Planning to please everyone

Tips to ease tension of family vacations

Tips to ease tension of family vacations

June 15, 2007|by JULIE E. GREENE

With a son who just graduated high school and another who is about to turn 13, this year's family vacation is all about compromise, Wendy Dahlgreen said.

Granted, that compromise is a Dahlgreen family trip to Hawaii, probably a once-in-a-lifetime trip for the family that lives east of Hagerstown, Dahlgreen said.

Hawaii has something that will interest everyone in the family, Dahlgreen said.

Having enough attractions and activities to meet the interests of everyone in the family is key to making sure everyone in the family is happy during vacation, local families said.

That's also a lesson learned from past vacations or almost vacations for the Dahlgreens.

"We've made mistakes and gone camping with extended family, but we just suffered," Dahlgreen said.

Then there was the time Wendy Dahlgreen spent days planning a family trip to the Grand Canyon only to discover her family wasn't as keen on that idea as she was, especially her eldest son, Andy, who wasn't old enough at the time to rent an all-terrain vehicle.


So instead the family went to Cape Hatteras in North Carolina during the summer of 2004.

"After we were there two days, I just wasn't happy," Dahlgreen said. "Evidently, I'm not too much of a beach person."

But the vacation was saved when the family decided to drive their pickup truck, pulling a camper, to Cherokee on the other side of North Carolina by the Blue Ridge Mountains.

Dahlgreen enjoyed herself thanks to the hiking opportunities and the family had fun doing various outdoor activities.

Instead of trudging through what would make them miserable, the Dahlgreens cut their losses, made an unplanned change and struck it lucky.

With school out, summer is a popular time for family vacations.

AAA Mid-Atlantic estimated that 57 percent of U.S. households with children younger than 18 were traveling Memorial Day weekend with the kids, spokeswoman Ragina Averella said.

AAA projected that 38.3 million Americans would travel that holiday weekend.

There is compromise with Hawaii.

Andy, now 18, gets to bring along his girlfriend - a concession Wendy and Marty Dahlgreen made because they wanted their oldest along on this family vacation.
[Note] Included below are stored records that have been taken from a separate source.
-- ==== Sys2Proof/Machine/Coll.lean ====
section
/-! DEFINITION. Collectives (R350 to R362): firing chunks, the header check, the reduction of each operation, result
writes, timeouts and aborts. Each package of the model hears every participant's header and receives every
participant's chunks, and forms the results that the spec's distributed reducers form (assumption 12). -/

namespace Sys2Proof.Machine

/-! ## Instances -/

/-- An instance of the package. -/
def State.coll? (s : State) (id inst : Nat) : Option Coll := s.colls.find? fun c => decide (c.collId = id) && decide (c.inst = inst)
/-- An instance changed. -/
def State.updColl (s : State) (id inst : Nat) (f : Coll → Coll) : State :=
  { s with colls := s.colls.map fun c => if c.collId = id ∧ c.inst = inst then f c else c }
/-- The instance a grid takes part in. -/
def State.gridColl? (s : State) (g : Grid) : Option Coll := s.colls.find? fun c => decide (c.grid = g.uid)

/-- An instance ended with a code, which moves it to ABORT. -/
def Coll.abort (code : Code) (clk : Nat) (c : Coll) : Coll :=
  { c with state := .abort, code := if c.code = 0 then code else c.code, codeClk := if c.code = 0 then clk else c.codeClk, results := [] }

/-- A collective step sent to every other participant, with the flow number COLLID + chunk index (R342). -/
def sendAll (c : Coll) (chunk : Nat) (m : CollMsg) (s : State) : State :=
  { s with collOut := s.collOut ++ c.peers.map fun p => { dchip := p, schip := s.lath.chipId, flow := c.collId + chunk, msg := m } }

/-! ## Headers (R350, R351, R353, R358) -/

/-- Whether an operation takes a type and a mode (Table 14.6). -/
def collTypeOk (op ty : Nat) (mode : Bool) : Bool :=
  match op with
  | 0 => decide (ty ≤ 8)
  | 1 | 2 => decide (ty ≤ 7)
  | 3 | 4 => decide (ty ≤ 9)
  | 5 => decide (ty = 9)
  | 6 => decide (ty ≤ 1) && mode
  | _ => false

/-- The element range that a team owns (R352). -/
def Grid.teamRange (g : Grid) (t : Nat) : Nat × Nat :=
  let s := (g.collCount + g.teamCount - 1) / g.teamCount
  (min (t * s) g.collCount, min ((t + 1) * s) g.collCount)

/-- The chunks of an instance: one for each team, or one. -/
def Grid.chunkCount (g : Grid) : Nat := if g.collCfg 0 4 = 5 ∨ g.collCfg 0 4 = 6 then 1 else g.teamCount

/-- Bytes that a chunk's read gives, and whether some of them had no translation. -/
def collRead (s : State) (root va n : Nat) : Option (List Byte × Bool × State) :=
  match agentRead s root va n false with
  | .ok bs s1 => some (bs, false, s1)
  | .lost => some ((List.range n).map fun k => Config.lostByte s.tick k, true, s)
  | .locked => none

/-- Whether a region lies in a grid's leases; a collective node of a graph has no leases to lie in. -/
def Grid.collCovers (g : Grid) (p : Perm) (va n : Nat) : Bool := decide (1024 ≤ g.queue) || g.covered p va n

/-- The fields of an ensemble header (Table 14.10). -/
structure EnsHead where
  m : Nat
  nq : Nat
  q : List (BitVec 16)
  voff : Nat
  roff : Nat
  ok : Bool
  deriving DecidableEq, Repr

/-- The ensemble header of 64 bytes. -/
def ensHead (h : List Byte) : EnsHead :=
  let m := bytesFld h 0 4
  let nq := bytesFld h 4 4
  let q := (List.range 8).map fun k => BitVec.ofNat 16 (bytesFld h (8 + 2 * k) 2)
  { m := m, nq := nq, q := q, voff := bytesFld h 0x18 8, roff := bytesFld h 0x20 8
    ok := decide (1 ≤ m) && decide (m ≤ 1024) && decide (nq ≤ 8) && (q.drop nq).all (fun v => v == 0) &&
      decide (bytesFld h 0x20 8 % 8 = 0) && decide (bytesFld h 0x28 24 = 0) }

/-- The header of this package's participant, with the ensemble header of ENS (R353, R358). -/
def ownHeader (s : State) (g : Grid) (inst : Nat) (list ens : List Byte) : CollHeader :=
  let chips := (List.range g.npart).map fun k => bytesFld list (2 * k) 2
  let me := s.lath.chipId.toNat
  let e := ensHead ens
  let isEns := g.collCfg 0 4 = 6
  let size := collSize (g.collCfg 4 4)
  let ensOk := e.ok && g.collCovers .r (g.field 0xA0 8 + 64) (g.collCount * e.m * size) &&
    (decide (e.voff = 0) || g.collCovers .r (g.field 0xA0 8 + e.voff) (g.collCount * size))
  { collId := g.field 0xAC 2, inst := inst, op := BitVec.ofNat 4 (g.collCfg 0 4), ty := BitVec.ofNat 4 (g.collCfg 4 4)
    mode := decide (g.collCfg 8 1 = 1), count := BitVec.ofNat 32 g.collCount, npart := g.npart, teams := g.teamCount
    listCrc := crc32c list, rank := (chips.findIdx? fun c => decide (c = me)).getD g.npart
    nq := if isEns then e.nq else 0, quant := if isEns then e.q else [], members := if isEns then e.m else 0
    valid := collTypeOk (g.collCfg 0 4) (g.collCfg 4 4) (decide (g.collCfg 8 1 = 1)) && decide (1 ≤ g.npart) && decide (g.npart ≤ 1024) &&
      (chips.all fun c => decide (c < 1024)) && decide ((chips.filter fun c => decide (c = me)).length = 1) && (!isEns || ensOk) }

/-- The chips of a participant list, this package apart. -/
def othersOf (s : State) (g : Grid) (list : List Byte) : List (BitVec 10) :=
  (((List.range g.npart).map fun k => BitVec.ofNat 10 (bytesFld list (2 * k) 2)).filter fun c => decide (c ≠ s.lath.chipId)).eraseDups

/-- Whether two participants' headers agree (R353). -/
def sameHeader (a b : CollHeader) : Bool :=
  decide (a.op = b.op) && decide (a.ty = b.ty) && decide (a.mode = b.mode) && decide (a.count = b.count) &&
    decide (a.npart = b.npart) && decide (a.teams = b.teams) && decide (a.listCrc = b.listCrc) && decide (a.nq = b.nq) &&
    decide (a.quant = b.quant)

/-- The bytes of one ENS record (R358). -/
def ensRecordLen (ty nq : Nat) : Nat := ((2 + nq) * collSize ty + 4 + 7) / 8 * 8

/-- Whether the result area of ENS lies in the leases, once c is known (R358). -/
def ensAreaOk (g : Grid) (roff c nq : Nat) : Bool :=
  g.collCovers .rw (g.field 0xA0 8 + roff) (g.collCount * ensRecordLen (g.collCfg 4 4) nq + 8 * (c + 1))

/-- The second part of the check of ENS (R358): this package's verdict on its result area is formed and sent once, and the
instance moves to RUN when every participant's is good; one that is bad ends it at every participant. -/
def areaCheck (s : State) (g : Grid) (c : Coll) (h : CollHeader) (members : Nat) : State :=
  let own : CollHeader := { h with second := true, valid := ensAreaOk g (c.roff.getD 0) members h.nq }
  let first := !(c.areas.any fun x => decide (x.rank = h.rank))
  let areas := if first then c.areas ++ [own] else c.areas
  let s1 := if first then sendAll c 0 (.area own) s else s
  s1.updColl c.collId c.inst fun c =>
    let c := { c with areas := areas }
    if areas.any fun x => !x.valid then c.abort cCollMismatch s.clk
    else if (List.range h.npart).all fun r => areas.any fun x => decide (x.rank = r) then { c with state := .run }
    else c

/-- The header check (R353): a difference, an invalid code or a rank found twice ends the instance at once, which every
participant is told (R362); once every rank has been heard it moves to RUN, or, of ENS, to the check of the result areas. -/
def collCheck (s : State) (g : Grid) (c : Coll) : State :=
  match c.state, c.hdr with
  | .check, some h =>
    let ranks := c.heard.map fun x => x.rank
    let members := (c.heard.map fun x => x.members).foldl (· + ·) 0
    if c.heard.any (fun x => !sameHeader x h || !x.valid || decide (h.npart ≤ x.rank)) ∨ !ranks.Nodup ∨
        (c.areas.any fun x => !x.valid) then
      sendAll c 0 (.abort c.collId c.inst cCollMismatch) (s.updColl c.collId c.inst (Coll.abort cCollMismatch s.clk))
    else if c.heard.length < h.npart then s
    else if h.op = 6 ∧ 65536 < members then s.updColl c.collId c.inst (Coll.abort cCollMismatch s.clk)
    else if h.op = 6 then areaCheck s g c h members
    else s.updColl c.collId c.inst fun c => { c with state := .run }
  | _, _ => s

/-- A header heard: in ARMED and CHECK it takes part in the check. -/
def hearHeader (hd : CollHeader) (s : State) : State :=
  match s.coll? hd.collId hd.inst with
  | some c => match s.grid? c.grid, c.state with
    | some g, .armed | some g, .check =>
      let c' := if hd.second then { c with areas := c.areas ++ [hd] } else { c with heard := c.heard ++ [hd] }
      collCheck (s.updColl c.collId c.inst fun _ => c') g c'
    | _, _ => s
  | none => s

/-- The sender of a header told that it ends its instance with COLL_MISMATCH (R353; how it is told is assumption 76). -/
def refuseHeader (sender : BitVec 10) (hd : CollHeader) (s : State) : State :=
  { s with collOut := s.collOut ++
      [{ dchip := sender, schip := s.lath.chipId, flow := hd.collId, msg := .abort hd.collId hd.inst cCollMismatch }] }

/-- The header of a chunk that another package has sent: each of its chunks carries it, and it is heard once. One that matches
no rank still awaited, since the check has passed or the instance has gone, concerns its sender alone (R353), as does one that
no participant sends and that fails the check. -/
def arrivingHeader (sender : BitVec 10) (hd : CollHeader) (s : State) : State :=
  match s.coll? hd.collId hd.inst with
  | none => if hd.inst ≤ (mapGet s.collCount hd.collId).getD 0 then refuseHeader sender hd s else s
  | some c =>
    if c.heard.contains hd then s
    else if c.state = .run ∨ c.state = .done then refuseHeader sender hd s
    else
      let s1 := hearHeader hd s
      if !c.peers.contains sender ∧ ((s1.coll? hd.collId hd.inst).map fun c => c.state) = some .abort then refuseHeader sender hd s1
      else s1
Last year he chose to get a summer job rather than accompany the family on a RV trip to Yellowstone National Park.

While the boys look forward to visiting Pearl Harbor and reading all the display information about the USS Arizona, they will accompany mom on a ocean kayak excursion to a nature preserve on a small island where they will share a picnic lunch and could spot sea turtles.

"I'm going to make them do that with me," said Wendy Dahlgreen, who isn't as excited as the men in the family about the Pearl Harbor visit.

For the Twigg family of Keedysville, planning a vacation means including fishing, Barb Twigg said.

While she and her husband, Andy, don't fish, all three of their sons enjoy it.

"They just need a pretty good watering hole. A beach is nice for that," Barb Twigg said.

Last year, the family went to Nags Head, N.C., where she could "do the beach thing," youngest son Matthew, now 9, fished from a pier and older sons Aaron and Nathan, now both 18, also went on a deep-sea fishing excursion.

Camping also is a popular choice for the family because all of them like the outdoors.

One thing they don't do anymore for an entire weekend is ski because Nathan lost interest in that activity.

So planning a trip with a destination that has something for everyone is a great way to make the entire family happy during vacation.

But, what if the family is visiting relatives so the destination isn't a debate?

There are still things that can be done to make the trip fun beyond seeing extended family, Averella said.

Involve the children in other activities that perhaps the family doesn't have time for during the school year, Averella said. This could include going to the movie theater or pool, playing miniature golf, visiting museums and amusement parks.

If families are renting a car for their trip, getting a spacious car can make the trip more comfortable for everyone, according to AAA. A rental car with a DVD player has the added bonus of helping to keep the kids amused.

Wendy Dahlgreen said when her family visited her mother-in-law in California six years ago, she did research ahead of time to find out what else was in the area. They ended up seeing an old gold town and mine and a railroad museum in Sacramento.

"Whoever is the vacation planner, they tend to look at that person like you're the travel agent and they expect you to have the answers," she said.